Rating: 5 out of 5 posted Wednesday-Apr-09-2003 at 17:07
Jörg a hobbyist user from Germany writes:
I compared the OB-12 to the Nordlead 2, which were both quite cheap. The choice was not very hard... The filters of the OB sound much better than the filters of the Clavia. All in all, the Nordlead sounded too aggressive and "sterile" to my ears, not to speak of the display and the rest of the user interface. Of course, the envelopes of the Swede are faster. The main strengths of the OB are soft pads and weird effect-type sounds, but it is capable of nice leads and basses also. Don´t judge this by listening to the boring presets, there you will find only very very weak bass sounds. Funny to read this thing should sound "thin" - no way! Be careful not to blow your speakers! I think the main reason why so many people scorn the OB is because Visount was so impudent to "steal" the good old Oberheim name.

Rating: 4 out of 5 posted Wednesday-Apr-09-2003 at 11:28
dr. whammo a professional user writes:
I dont know about versatile, especially in terms of the engine's complexity... but in terms of pure sound quality - this thing is very sweet. It is the smoothest VA filter I have ever heard, and at times it does sound quite analog, which I really cant say for most VAs. In some respects I think the simplicity of the design actually lends itself to a more accurate representation of actual analog synths of yore.

But sorry, the internal fx are shit. Turn them off and the SNR actually improves - a bad sign in my book.

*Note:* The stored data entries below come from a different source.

-- ==== Sys2Proof/Laws/KeepsMeasure.lean ====
section
/-!
SUPPORT. What the operations of Machine/Measure.lean do to the queue, the fuses and the tables.
-/

namespace Sys2Proof.Machine

theorem State.compareSide_keeps {s0} {a1} {a2} {a3} {a4} (g1 : Keeps s0 a1) : Keeps s0 (State.compareSide a1 a2 a3 a4) := by
  unfold State.compareSide
  extract_lets -underBinder -merge -useContext +onlyGivenNames v1
  clear_value v1
  extract_lets -underBinder -merge -useContext +onlyGivenNames v2
  clear_value v2
  extract_lets -underBinder -merge -useContext +onlyGivenNames v3
  clear_value v3
  extract_lets -underBinder -merge -useContext +onlyGivenNames v4
  clear_value v4
  extract_lets -underBinder -merge -useContext +onlyGivenNames v5
  clear_value v5
  extract_lets -underBinder -merge -useContext +onlyGivenNames v6
  have h7 : Keeps s0 v6 := by
    refine State.setChan_keeps ?_
    exact g1
  clear_value v6
  refine Keeps.ite ?_ ?_
  · refine State.comparator_keeps ?_
    refine State.setB_keeps ?_
    exact h7
  · exact h7

theorem State.convert_keeps {s0} {a1} {a2} {a3} (g1 : Keeps s0 a1) : Keeps s0 (State.convert a1 a2 a3) := by
  unfold State.convert
  refine Keeps.ite ?_ ?_
  · exact g1
  · extract_lets -underBinder -merge -useContext +onlyGivenNames v1
    clear_value v1
    extract_lets -underBinder -merge -useContext +onlyGivenNames v2
    have h3 : Keeps s0 v2 := by
      refine State.setChan_keeps ?_
      exact g1
    clear_value v2
    extract_lets -underBinder -merge -useContext +onlyGivenNames v4
    clear_value v4
    extract_lets -underBinder -merge -useContext +onlyGivenNames v5
    clear_value v5
    extract_lets -underBinder -merge -useContext +onlyGivenNames v6
    clear_value v6
    extract_lets -underBinder -merge -useContext +onlyGivenNames v7
    have h8 : Keeps s0 v7 := by
      refine State.compareSide_keeps ?_
      exact h3
    clear_value v7
    refine State.compareSide_keeps ?_
    exact h8

theorem State.convertAll_keeps {s0} {a1} {a2} (g1 : Keeps s0 a1) : Keeps s0 (State.convertAll a1 a2) := by
  unfold State.convertAll
  refine Keeps.each ?_ fun s1 x2 h3 => ?_
  · exact g1
  · refine State.convert_keeps ?_
    exact h3

theorem State.streamed_keeps {s0} {a1} (g1 : Keeps s0 a1) : Keeps s0 (State.streamed a1) := by
  unfold State.streamed
  refine Keeps.ite ?_ ?_
  · refine Keeps.each ?_ fun s1 x2 h3 => ?_
    · exact g1
    · refine Keeps.ite ?_ ?_
      · refine State.setChan_keeps ?_
        exact h3
      · exact h3
  · exact g1

theorem State.burst_keeps {s0} {a1} {a2} (g1 : Keeps s0 a1) : Keeps s0 (State.burst a1 a2) := by
  unfold State.burst
  refine Keeps.ite ?_ ?_
  · exact g1
  · extract_lets -underBinder -merge -useContext +onlyGivenNames v1
    have h2 : Keeps s0 v1 := by
      refine Keeps.each ?_ fun s3 x4 h5 => ?_
      · exact g1
      · extract_lets -underBinder -merge -useContext +onlyGivenNames v6
        clear_value v6
        refine Keeps.ite ?_ ?_
        · refine State.setChan_keeps ?_
          exact h5
        · exact h5
    clear_value v1
    refine State.streamed_keeps ?_
    refine Keeps.each ?_ fun s7 x8 h9 => ?_
    · exact h2
    · refine State.convertAll_keeps ?_
      exact h9

theorem State.handChannel_keeps {s0} {a1} {a2} (g1 : Keeps s0 a1) : Keeps s0 (State.handChannel a1 a2) := by
  unfold State.handChannel
  split
  · extract_lets -underBinder -merge -useContext +onlyGivenNames v1
    clear_value v1
    extract_lets -underBinder -merge -useContext +onlyGivenNames v2
    clear_value v2
    extract_lets -underBinder -merge -useContext +onlyGivenNames v3
    clear_value v3
    extract_lets -underBinder -merge -useContext +onlyGivenNames v4
    have h5 : Keeps s0 v4 := by
      refine State.setChan_keeps ?_
      exact g1
    clear_value v4
    extract_lets -underBinder -merge -useContext +onlyGivenNames v6
    have h7 : Keeps s0 v6 := by
      refine State.setReg_keeps ?_
      exact h5
    clear_value v6
    extract_lets -underBinder -merge -useContext +onlyGivenNames v8
    have h9 : Keeps s0 v8 := by
      refine State.setB_keeps ?_
      refine State.set_keeps ?_
      exact h7
    clear_value v8
    refine State.set_keeps ?_
    exact h9

theorem State.handValues_keeps {s0} {a1} (g1 : Keeps s0 a1) : Keeps s0 (State.handValues a1) := by
  unfold State.handValues
  refine Keeps.each ?_ fun s1 x2 h3 => ?_
  · exact g1
  · refine State.handChannel_keeps ?_
    exact h3

theorem State.calBegin_keeps {s0} {a1} (g1 : Keeps s0 a1) : Keeps s0 (State.calBegin a1) := by
  unfold State.calBegin
  extract_lets -underBinder -merge -useContext +onlyGivenNames v1
  have h2 : Keeps s0 v1 := by
    refine State.set_keeps ?_
    exact g1
  clear_value v1
  refine Keeps.each ?_ fun s3 x4 h5 => ?_
  · exact h2
  · refine State.setChan_keeps ?_
    exact h5

theorem State.calStart_keeps {s0} {a1} (g1 : Keeps s0 a1) : Keeps s0 (State.calStart a1) := by
  unfold State.calStart
  refine Keeps.ite ?_ ?_
  · exact g1
  · refine Keeps.ite ?_ ?_
    · refine State.setB_keeps ?_
      exact g1
    · refine State.calBegin_keeps ?_
      exact g1

theorem State.calFinish_keeps {s0} {a1} {a2} {a3} (g1 : Keeps s0 a1) : Keeps s0 (State.calFinish a1 a2 a3) := by
  unfold State.calFinish
  refine Keeps.ite ?_ ?_
  · exact g1
  · extract_lets -underBinder -merge -useContext +onlyGivenNames v1
    have h2 : Keeps s0 v1 := by
      refine Keeps.each ?_ fun s3 x4 h5 => ?_
      · exact g1
      · extract_lets -underBinder -merge -useContext +onlyGivenNames v6
        clear_value v6
        refine Keeps.ite ?_ ?_
        · exact h5
        · split
          · extract_lets -underBinder -merge -useContext +onlyGivenNames v7
            clear_value v7
            extract_lets -underBinder -merge -useContext +onlyGivenNames v8
            have h9 : Keeps s0 v8 := by
              refine State.set_keeps ?_
              refine State.set_keeps ?_
              exact h5
            clear_value v8
            refine State.setChan_keeps ?_
            exact h9
    clear_value v1
    extract_lets -underBinder -merge -useContext +onlyGivenNames v10
    clear_value v10
    extract_lets -underBinder -merge -useContext +onlyGivenNames v11
    have h12 : Keeps s0 v11 := by
      refine State.set_keeps ?_
      refine State.set_keeps ?_
      exact h2
    clear_value v11
    refine State.setB_keeps ?_
    refine State.set_keeps ?_
    exact h12

theorem State.rangeWritten_keeps {s0} {a1} {a2} (g1 : Keeps s0 a1) : Keeps s0 (State.rangeWritten a1 a2) := by
  unfold State.rangeWritten
  refine State.setChan_keeps ?_
  exact g1

theorem State.rearm_keeps {s0} {a1} {a2} (g1 : Keeps s0 a1) : Keeps s0 (State.rearm a1 a2) := by
  unfold State.rearm
  extract_lets -underBinder -merge -useContext +onlyGivenNames v1
  clear_value v1
  extract_lets -underBinder -merge -useContext +onlyGivenNames v2
  clear_value v2
  extract_lets -underBinder -merge -useContext +onlyGivenNames v3
  clear_value v3
  refine State.setChan_keeps ?_
  exact g1

theorem State.urgentServe_keeps {s0} {a1} {a2} {a3} {a4} (g1 : Keeps s0 a1) : Keeps s0 (State.urgentServe a1 a2 a3 a4).2 := by
  unfold State.urgentServe
  extract_lets -underBinder -merge -useContext +onlyGivenNames v1
  clear_value v1
  extract_lets -underBinder -merge -useContext +onlyGivenNames v2
  clear_value v2
  refine Keeps.ite2 ?_ ?_
  · refine Keeps.mk2 ?_
    refine State.bump_keeps ?_
    exact g1
  · extract_lets -underBinder -merge -useContext +onlyGivenNames v3
    extract_lets -underBinder -merge -useContext +onlyGivenNames v4
    have h5 : Keeps s0 v4 := by
      refine State.bump_keeps ?_
      exact g1
    clear_value v4
    refine Keeps.mk2 ?_
    refine Keeps.ite ?_ ?_
    · exact h5
    · refine State.convertAll_keeps ?_
      refine Keeps.parts ?_ rfl rfl
      exact h5

theorem State.urgent_keeps {s0} {a1} {a2} {a3} (g1 : Keeps s0 a1) : Keeps s0 (State.urgent a1 a2 a3) := by
  unfold State.urgent
  split
  rename_i x2 x3 q8
  have e7 : _ = x3 := congrArg Prod.snd q8
  have h1 : Keeps s0 x3 := by
    rw [← e7]
    refine State.urgentServe_keeps ?_
    exact g1
  refine Keeps.ite ?_ ?_
  · refine Keeps.each ?_ fun s4 x5 h6 => ?_
    · exact h1
    · refine Keeps.ite ?_ ?_
      · refine State.setReg_keeps ?_
        exact h6
      · exact h6
  · exact h1

theorem State.adcCntClear_keeps {s0} {a1} (g1 : Keeps s0 a1) : Keeps s0 (State.adcCntClear a1) := by
  unfold State.adcCntClear
  extract_lets -underBinder -merge -useContext +onlyGivenNames v1
  have h2 : Keeps s0 v1 := by
    refine State.clearAll_keeps ?_
    exact g1
  clear_value v1
  refine Keeps.each ?_ fun s3 x4 h5 => ?_
  · exact h2
  · refine State.clearAll_keeps ?_
    exact h5

theorem State.takeSample_keeps {s0} {a1} {a2} {a3} (g1 : Keeps s0 a1) : Keeps s0 (State.takeSample a1 a2 a3) := by
  unfold State.takeSample
  extract_lets -underBinder -merge -useContext +onlyGivenNames v1
  clear_value v1
  extract_lets -underBinder -merge -useContext +onlyGivenNames v2
  clear_value v2
  extract_lets -underBinder -merge -useContext +onlyGivenNames v3
  clear_value v3
  refine Keeps.ite ?_ ?_
  · exact g1
  · extract_lets -underBinder -merge -useContext +onlyGivenNames v4
    clear_value v4
    extract_lets -underBinder -merge -useContext +onlyGivenNames v5
    have h6 : Keeps s0 v5 := by
      refine Keeps.ite ?_ ?_
      · refine State.bump_keeps ?_
        exact g1
      · exact g1
    clear_value v5
    extract_lets -underBinder -merge -useContext +onlyGivenNames v7
    clear_value v7
    extract_lets -underBinder -merge -useContext +onlyGivenNames v8
    have h9 : Keeps s0 v8 := by
      refine Keeps.ite ?_ ?_
      · refine State.bump_keeps ?_
        exact h6
      · exact h6
    clear_value v8
    refine State.setStream_keeps ?_
    exact h9

theorem State.rxSv_keeps {s0} {a1} {a2} (g1 : Keeps s0 a1) : Keeps s0 (State.rxSv a1 a2) := by
  unfold State.rxSv
  extract_lets -underBinder -merge -useContext +onlyGivenNames v1
  clear_value v1
  split
  · extract_lets -underBinder -merge -useContext +onlyGivenNames v2
    clear_value v2
    refine Keeps.each ?_ fun s3 x4 h5 => ?_
    · exact g1
    · refine State.bump_keeps ?_
      exact h5
  · refine Keeps.each ?_ fun s6 x7 h8 => ?_
    · exact g1
    · extract_lets -underBinder -merge -useContext +onlyGivenNames v9
      clear_value v9
      refine Keeps.ite ?_ ?_
      · exact h8
      · refine Keeps.each ?_ fun s10 x11 h12 => ?_
        · refine State.bump_keeps ?_
          exact h8
        · refine State.takeSample_keeps ?_
          exact h12

theorem execAdcBurst_keeps {s0} {a1} {a2} (g2 : Keeps s0 a2) : KeepsN s0 (execAdcBurst a1 a2) := by
  unfold execAdcBurst
  refine KeepsN.next ?_
  refine State.burst_keeps ?_
  exact g2

theorem execAdcStreamConversion_keeps {s0} {a1} {a2} (g2 : Keeps s0 a2) : KeepsN s0 (execAdcStreamConversion a1 a2) := by
  unfold execAdcStreamConversion
  refine KeepsN.next ?_
  refine Keeps.ite ?_ ?_
  · refine State.streamed_keeps ?_
    refine State.convertAll_keeps ?_
    exact g2
  · exact g2

theorem execCalStaleSet_keeps {s0} {a1} {a2} (g2 : Keeps s0 a2) : KeepsN s0 (execCalStaleSet a1 a2) := by
  unfold execCalStaleSet
  refine KeepsN.next ?_
  extract_lets -underBinder -merge -useContext +onlyGivenNames v1
  have h2 : Keeps s0 v1 := by
    refine State.set_keeps ?_
    exact g2
  clear_value v1
  extract_lets -underBinder -merge -useContext +onlyGivenNames v3
  clear_value v3
  refine Keeps.ite ?_ ?_
  · refine State.setB_keeps ?_
    exact h2
  · exact h2

theorem execSvFrameRx_keeps {s0} {a1} {a2} (g2 : Keeps s0 a2) : KeepsN s0 (execSvFrameRx a1 a2) := by
  unfold execSvFrameRx
  refine KeepsN.next ?_
  refine State.rxSv_keeps ?_
  exact g2

end Sys2Proof.Machine
end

All in all, the thing is very capable of all synth type sounds - pads, bass, leads, riffs, chords, etc. Some people complain about the bass - yeh I'll admit you have to use the onboard EQ almost like another (reverse peak) filter, but I can crank out some serious bass with the OB. And in fact its a monster with the sub-bass stuff. Leads are harder, but thats where the coolest function comes in. What I do is set up a fairly straightforward mono lead, then make some kind of fucked up mono sound - then you set the morph wheel to go between them, and you find a sweet spot where the sound is most pleasing. I have discovered THE MOST bizzare sounds I have ever heard through this method. Granted - it often sounds like you are listening to the inability of the DSP to calculate these changes, but for some reason it sounds so damn cool its unbelievable. Often it is the actual motion of the morph which creates it, but many times it will hit a static plateu of ultimate funk - and that is why the OB-12 is like a secret weapon. You can take its limitations and USE them to make something even cooler than before. Its like the weakness is reversible.

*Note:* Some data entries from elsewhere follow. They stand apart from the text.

theorem State.periodCheck_keeps {s0} {a1} (g1 : Keeps s0 a1) : Keeps s0 (State.periodCheck a1) := by
  unfold State.periodCheck
  refine Keeps.each ?_ fun s1 x2 h3 => ?_
  · exact g1
  · extract_lets -underBinder -merge -useContext +onlyGivenNames v4
    clear_value v4
    extract_lets -underBinder -merge -useContext +onlyGivenNames v5
    clear_value v5
    refine State.setB_keeps ?_
    exact h3

theorem State.coefCorrected_keeps {s0} {a1} {a2} {a3} (g1 : Keeps s0 a1) : Keeps s0 (State.coefCorrected a1 a2 a3) := by
  unfold State.coefCorrected
  refine State.bump_keeps ?_
  refine State.bump_keeps ?_
  exact g1

theorem State.scrubNext_keeps {s0} {a1} {a2} (g1 : Keeps s0 a1) : Keeps s0 (State.scrubNext a1 a2) := by
  unfold State.scrubNext
  extract_lets -underBinder -merge -useContext +onlyGivenNames v1
  clear_value v1
  extract_lets -underBinder -merge -useContext +onlyGivenNames v2
  have h3 : Keeps s0 v2 := by
    refine Keeps.ite ?_ ?_
    · refine State.bump_keeps ?_
      exact g1
    · exact g1
  clear_value v2
  refine State.set_keeps ?_
  exact h3

theorem State.scrubBlock_keeps {s0} {a1} {a2} {a3} {a4} {a5} (g1 : Keeps s0 a1) : Keeps s0 (State.scrubBlock a1 a2 a3 a4 a5) := by
  unfold State.scrubBlock
  refine Keeps.ite ?_ ?_
  · exact g1
  · extract_lets -underBinder -merge -useContext +onlyGivenNames v1
    have h2 : Keeps s0 v1 := by
      refine State.coefCorrected_keeps ?_
      refine State.scrubNext_keeps ?_
      exact g1
    clear_value v1
    extract_lets -underBinder -merge -useContext +onlyGivenNames v3
    have h4 : Keeps s0 v3 := by
      refine Keeps.ite ?_ ?_
      · refine State.bump_keeps ?_
        exact h2
      · exact h2
    clear_value v3
    extract_lets -underBinder -merge -useContext +onlyGivenNames v5
    clear_value v5
    extract_lets -underBinder -merge -useContext +onlyGivenNames v6
    have h7 : Keeps s0 v6 := by
      refine Keeps.ite ?_ ?_
      · refine State.bump_keeps ?_
        exact h4
      · exact h4
    clear_value v6
    refine Keeps.ite ?_ ?_
    · refine State.localCause_keeps ?_
      refine State.setCtx_keeps ?_
      exact h7
    · exact h7

theorem State.sealBlock_keeps {s0} {a1} {a2} (g1 : Keeps s0 a1) : Keeps s0 (State.sealBlock a1 a2) := by
  unfold State.sealBlock
  refine Keeps.ite ?_ ?_
  · exact g1
  · extract_lets -underBinder -merge -useContext +onlyGivenNames v1
    have h2 : Keeps s0 v1 := by
      refine State.clearHeader_keeps ?_
      exact g1
    clear_value v1
    refine State.setB_keeps ?_
    refine State.setReg_keeps ?_
    exact h2

theorem State.coefTouched_keeps {s0} {a1} {a2} (g1 : Keeps s0 a1) : Keeps s0 (State.coefTouched a1 a2) := by
  unfold State.coefTouched
  refine State.cmpRestart_keeps ?_
  refine State.setB_keeps ?_
  exact g1

theorem State.ctxCntClear_keeps {s0} {a1} {a2} (g1 : Keeps s0 a1) : Keeps s0 (State.ctxCntClear a1 a2) := by
  unfold State.ctxCntClear
  refine State.clearAll_keeps ?_
  exact g1

theorem State.loopCntClear_keeps {s0} {a1} (g1 : Keeps s0 a1) : Keeps s0 (State.loopCntClear a1) := by
  unfold State.loopCntClear
  extract_lets -underBinder -merge -useContext +onlyGivenNames v1
  have h2 : Keeps s0 v1 := by
    refine State.clearAll_keeps ?_
    exact g1
  clear_value v1
  refine Keeps.each ?_ fun s3 x4 h5 => ?_
  · exact h2
  · refine State.ctxCntClear_keeps ?_
    exact h5

theorem execContextLost_keeps {s0} {a1} {a2} (g2 : Keeps s0 a2) : KeepsN s0 (execContextLost a1 a2) := by
  unfold execContextLost
  refine KeepsN.next ?_
  refine Keeps.ite ?_ ?_
  · extract_lets -underBinder -merge -useContext +onlyGivenNames v1
    clear_value v1
    extract_lets -underBinder -merge -useContext +onlyGivenNames v2
    have h3 : Keeps s0 v2 := by
      refine State.ctxFault_keeps ?_
      exact g2
    clear_value v2
    refine Keeps.ite ?_ ?_
    · refine State.faultActionsNow_keeps ?_
      exact h3
    · exact h3
  · exact g2

theorem execFollowingError_keeps {s0} {a1} {a2} (g2 : Keeps s0 a2) : KeepsN s0 (execFollowingError a1 a2) := by
  unfold execFollowingError
  refine KeepsN.next ?_
  split
  · refine Keeps.ite ?_ ?_
    · extract_lets -underBinder -merge -useContext +onlyGivenNames v1
      clear_value v1
      extract_lets -underBinder -merge -useContext +onlyGivenNames v2
      have h3 : Keeps s0 v2 := by
        refine State.ctxFault_keeps ?_
        exact g2
      clear_value v2
      refine Keeps.ite ?_ ?_
      · refine State.faultActionsNow_keeps ?_
        exact h3
      · exact h3
    · exact g2
  · exact g2

theorem execInputFrozen_keeps {s0} {a1} {a2} {a3} (g3 : Keeps s0 a3) : KeepsN s0 (execInputFrozen a1 a2 a3) := by
  unfold execInputFrozen
  refine KeepsN.next ?_
  refine State.freezeInput_keeps ?_
  exact g3

theorem execCmpWindowEnd_keeps {s0} {a1} {a2} (g2 : Keeps s0 a2) : KeepsN s0 (execCmpWindowEnd a1 a2) := by
  unfold execCmpWindowEnd
  refine KeepsN.next ?_
  refine State.cmpPublish_keeps ?_
  exact g2

theorem execInjectionComplete_keeps {s0} {a1} {a2} (g2 : Keeps s0 a2) : KeepsN s0 (execInjectionComplete a1 a2) := by
  unfold execInjectionComplete
  refine KeepsN.next ?_
  refine Keeps.ite ?_ ?_
  · refine State.injEnd_keeps ?_
    exact g2
  · exact g2

theorem execScrubBlockCheck_keeps {s0} {a1} {a2} {a3} {a4} {a5} (g5 : Keeps s0 a5) : KeepsN s0 (execScrubBlockCheck a1 a2 a3 a4 a5) := by
  unfold execScrubBlockCheck
  refine KeepsN.next ?_
  refine State.scrubBlock_keeps ?_
  exact g5

end Sys2Proof.Machine
end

Rating: 5 out of 5 posted Thursday-Mar-27-2003 at 18:59
Kev Atherton a part-time user from England, UK writes:
Well what can I say, I've read quite a few of these reviews and to the people who think it's cheap and shitty, WHAT THE F**K ARE YOU TALKING ABOUT!

I bought mine brand new in the UK for £499 in Sept 2002, and it is the best synth I have ever used, it IS made incredibly solid and a heavy motherf****r!

yes, it is 'virtual' analogue, but don't be fooled, this synth is awesome and CAN sound pretty damn close to analogues but is FAR more versatile (unless you own a Moog modular or ARP 2500!)! and for anybody who doesn't believe me, I own (and have owned) an SH101, Pro-One, Juno6, Yamaha CS30L, Moog Rogue, Transcendant 2000, Elka Ek22 (ahem!), and many, many a digital synth! I even sold my Yamaha AN1X due to it being blown out of the water by the OB12 (and check out the reviews on the Yamaha!).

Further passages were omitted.